Aziz Huq Asks, 'Who Owns Our Data?'
Who Owns Our Data?
Published almost a century ago, Upton Sinclair’s novel Oil! offered readers a vivid panorama of speculators’ scramble to acquire western lands and then dig for petroleum at all costs. Sinclair’s portrayal spared nothing: the trickery and deceit used to acquire land, the bribes doled out to coax favorable policies from President Harding’s Washington circle, or the insidious, symbiotic relationship between the industry and American empire. The rapacious quest for capitalist profits from oil, Sinclair decried, was “crippling the bodies of men and women, and luring the nations to destruction by visions of unearned wealth, and the opportunity to enslave and exploit labor.”
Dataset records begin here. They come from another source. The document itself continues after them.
/-- Commands: STAGE_PATTERN, STAGE_BOLT, SEC_STAGE, STAGE_DATA, STAGE_LOAD_DONE, DROP. A valid STAGE_PATTERN, STAGE_BOLT or SEC_STAGE takes the lowest free handle; STAGE_DATA writes its 56 bytes to the staged pages while more are to come; a pattern that fails a check is dropped with 0x0602 and status 3; DROP frees the handle. Each clause gives the whole next state, so everything its operations do not name is unchanged. -/
def Obligations.StagingCommandsComplete : Prop :=
  (∀ (s : State) (m : Mbx) (h : Nat),
    s.takes 0x0610 m = true →
    (s.popMbx 0x0610 m).stageStatus m = 0 →
    mnat m 10 1 = 1 →
    ((List.range 16).find? (fun k => ((s.popMbx 0x0610 m).handle k).isNone) = some h) →
    exec (.stagePattern m) s = .next (((s.popMbx 0x0610 m).setHandle h { kind := .pattern, source := 1, length := mnat m 16 4, tag := m.tag.toNat, opcode := 0x0610, pages := ((s.popMbx 0x0610 m).stageRoom (mnat m 16 4)).getD [], full := false }).cmdDone 0x0610 m 0 h)) ∧
  (∀ (s : State) (m : Mbx) (h : Nat),
    s.takes 0x0611 m = true →
    (s.popMbx 0x0611 m).stageStatus m = 0 →
    mnat m 10 1 = 1 →
    ((List.range 16).find? (fun k => ((s.popMbx 0x0611 m).handle k).isNone) = some h) →
    exec (.stageBolt m) s = .next (((s.popMbx 0x0611 m).setHandle h { kind := .bolt, source := 1, length := mnat m 16 4, tag := m.tag.toNat, opcode := 0x0611, pages := ((s.popMbx 0x0611 m).stageRoom (mnat m 16 4)).getD [], full := false }).cmdDone 0x0611 m 0 h)) ∧
  (∀ (s : State) (m : Mbx) (h : Nat),
    s.takes 0x0D10 m = true →
    (s.popMbx 0x0D10 m).stageStatus m = 0 →
    mnat m 10 1 = 1 →
    ((List.range 16).find? (fun k => ((s.popMbx 0x0D10 m).handle k).isNone) = some h) →
    exec (.secStage m) s = .next (((s.popMbx 0x0D10 m).setHandle h { kind := .order, source := 1, length := mnat m 16 4, tag := m.tag.toNat, opcode := 0x0D10, pages := ((s.popMbx 0x0D10 m).stageRoom (mnat m 16 4)).getD [], full := false }).cmdDone 0x0D10 m 0 h)) ∧
  (∀ (s : State) (m : Mbx) (x : Handle),
    s.takes 0x0612 m = true →
    mzero m 5 3 = true →
    (s.popMbx 0x0612 m).handle (mnat m 4 1) = some x →
    x.source = 1 →
    x.full = false →
    x.done = false →
    x.got + 56 < x.length →
    exec (.stageData m) s = .next ((s.popMbx 0x0612 m).stageBytes (mnat m 4 1) (mbytes m 8 56) false)) ∧
  (∀ (s : State) (h : HandleId) (x : Handle) (k v : Nat),
    s.fwUp = true →
    s.handle h = some x →
    x.full = true →
    x.done = false →
    x.length ≤ x.got →
    x.kind = .pattern →
    s.patternReason (s.handleBytes x) = some (k, v) →
    exec (.stageLoadDone h) s = .next (((s.dropHandle h).raise 0x0602 [(2, x.tag), (1, k), (4, v)]).stageDone h x 3)) ∧
  (∀ (s : State) (m : Mbx),
    s.takes 0x0613 m = true →
    mzero m 4 1 = true →
    mzeroFrom m 6 = true →
    ((s.popMbx 0x0613 m).handle (mnat m 5 1)).any Handle.valid = true →
    exec (.drop m) s = .next (((s.popMbx 0x0613 m).dropHandle (mnat m 5 1)).cmdDone 0x0613 m 0 (mnat m 5 1)))

/-- Commands: CREATE, JOB_PLACED, RECUT, RECUT_SWAP, RECUT_WAIT_EXPIRE, PIN_MOVED. CREATE binds the job and gives it to the placer; an admitted placement makes it READY with 0x0603; RECUT of a running job stores the new binding, and the swap takes it over; a waiting re-cut that expires abandons what runs; a pin moves to a panel that can serve it. Each clause gives the whole next state, so everything its operations do not name is unchanged. -/
def Obligations.JobPlacementCommandsComplete : Prop :=
  (∀ (s : State) (m : Mbx) (u : State) (b : Binding),
    s.takes 0x0614 m = true →
    s.placerTurn 0x0614 m = (true, u) →
    createBad m = false →
    u.jobState (mnat m 4 1) = 0 →
    u.bind m (mnat m 4 1) none = .inr b →
    exec (.create m) s = .next (((((b.rings.foldl (fun v r => v.bindRing r (mnat m 4 1)) (u.setJob (mnat m 4 1)
      { pattern := b.pattern, bolts := b.bolts, inputs := b.inputs, rings := b.rings, tag := m.tag.toNat })).put
      JOB_PATTERN_ID_LO (b.pattern.id % 2 ^ 32) (mnat m 4 1)).enter (mnat m 4 1) 1).placerBegin (mnat m 4 1) 0x0614))) ∧
  (∀ (s : State) (job : JobId) (pl : Placement) (b : Job) (u : State),
    s.jobOf job = some b →
    s.fwRuns = true →
    s.jobState job = 1 →
    s.job.placer.contains (job.val, 0x0614) = true →
    s.pinBeyond job b.pattern = false →
    s.admits job b.pattern pl = true →
    b.pattern.tooSlow pl = false →
    s.takePlacement job ⟨b.pattern, b.bolts, b.inputs, b.rings⟩ [] [] pl = some u →
    exec (.jobPlaced job (some pl) false) s = .next (((((u.applyPlacement job ⟨b.pattern, b.bolts, b.inputs, b.rings⟩ [] pl).enter job 2).raise 0x0603 (placedArgs pl) (jobCause job)).placerDone
      0x0614 b.tag 0 job))) ∧
  (∀ (s : State) (m : Mbx) (pl : Placement) (u v : State) (b : Job) (c : Binding),
    s.takes 0x0618 m = true →
    s.placerTurn 0x0618 m = (true, u) →
    recutBad m = false →
    u.jobOf (mnat m 4 1) = some b →
    u.jobState (mnat m 4 1) = 3 →
    u.bind m (mnat m 4 1) (some b) = .inr c →
    u.pinBeyond (mnat m 4 1) c.pattern = false →
    u.admits (mnat m 4 1) c.pattern pl = true →
    c.pattern.tooSlow pl = false →
    mnat m 5 1 = 0xFF →
    mnat m 11 1 = 0 →
    u.takePockets (mnat m 4 1) (u.keptPockets (mnat m 4 1) b none) pl.pockets = some v →
    u.holdsKept (u.keptPockets (mnat m 4 1) b none) pl = true →
    (v.recutFits (mnat m 4 1) c (u.keptPockets (mnat m 4 1) b none) ((u.jobPockets (mnat m 4 1)).filter fun p => !(u.keptPockets (mnat m 4 1) b none).contains p) pl true = true) →
    exec (.recut m (some pl) false) s = .next ((((c.rings.foldl (fun y k => y.bindRing k (mnat m 4 1)) (v.loadWeights (u.keptPockets (mnat m 4 1) b none) pl)).modJob (mnat m 4 1) fun x => { x with recut := some { tag := m.tag.toNat, pattern := none, bolts := c.bolts, inputs := c.inputs, rings := c.rings, place := pl, mode := 0, prior := 3, newBolts := (List.range 4).any fun i => mnat m (6 + i) 1 != 0xFF, deferred := false } }).enter (mnat m 4 1) 5).markRecut.placerBegin (mnat m 4 1) 0x0618)) ∧
  (∀ (s : State) (job : JobId) (gapUs : Nat) (b : Job) (r : Recut) (u : State),
    s.jobOf job = some b →
    b.recut = some r →
    s.fwRuns = true →
    s.jobState job = 5 →
    b.invs = [] →
    gapUs ≤ 20 →
    s.swap job b r gapUs = some u →
    exec (.recutSwap job gapUs) s = .next (u)) ∧
  (∀ (s : State) (job : JobId) (b : Job) (r : Recut),
    s.jobOf job = some b →
    b.recut = some r →
    s.up = true →
    s.jobState job = 5 →
    r.mode = 0 →
    exec (.recutWaitExpire job) s = .next (s.abandonAll job 2)) ∧
  (∀ (s : State) (job : JobId) (old new : PanelId) (b : Job) (pl : Placement) (pin : PPin),
    s.jobOf job = some b →
    b.place = some pl →
    b.pattern.pin = some pin →
    s.up = true →
    s.jobState job ≠ 7 →
    b.pattern.pinned = true →
    pl.panels.contains old = true →
    pl.panels.contains new = false →
    s.panelState old = 4 →
    s.panelServes job b.pattern new = true →
    b.invs = [] →
    b.pattern.frontIn (swapPanel pl old (some new)).panels = true →
    exec (.pinMoved job old new) s = .next (((s.modJob job fun c => { c with place := some (swapPanel pl old (some new)) }).pinPanel job pin.code new).raise 0x060B
      [(1, old.val), (1, new.val)] (jobCause job)))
Today there is a new rush to extract and exploit a previously untapped asset. The financial rewards from this asset are so great that pundits have rushed to dub it a “new oil.” But rather than tapping the remains of ancient algae and zooplankton, we produce this asset through our daily jaunts across social networks such as Facebook and TikTok. We exude it when we browse the Internet, triggering electronic tracking “cookies” that advertisers have cunningly strewn across the web. It is pumped forth from our muscles as soon as we strap on a Fitbit or turn on a directional service while walking or driving to work or school. And increasingly, it will bubble up from “smart” devices laced through our homes, neighborhoods, and cities, many with the capacity to geolocate and track our actions and habits.
The slightly misleading name for this resource is “personal data.” Whether handed over intentionally or unwittingly, it captured by social media, cookies, and the internet of things captures, second-by-second now, granular details of behavior, temperament, and even thinking. It is an enormously valuable asset because it can be used to draw inferences not just about the expected future behavior of the producing subject.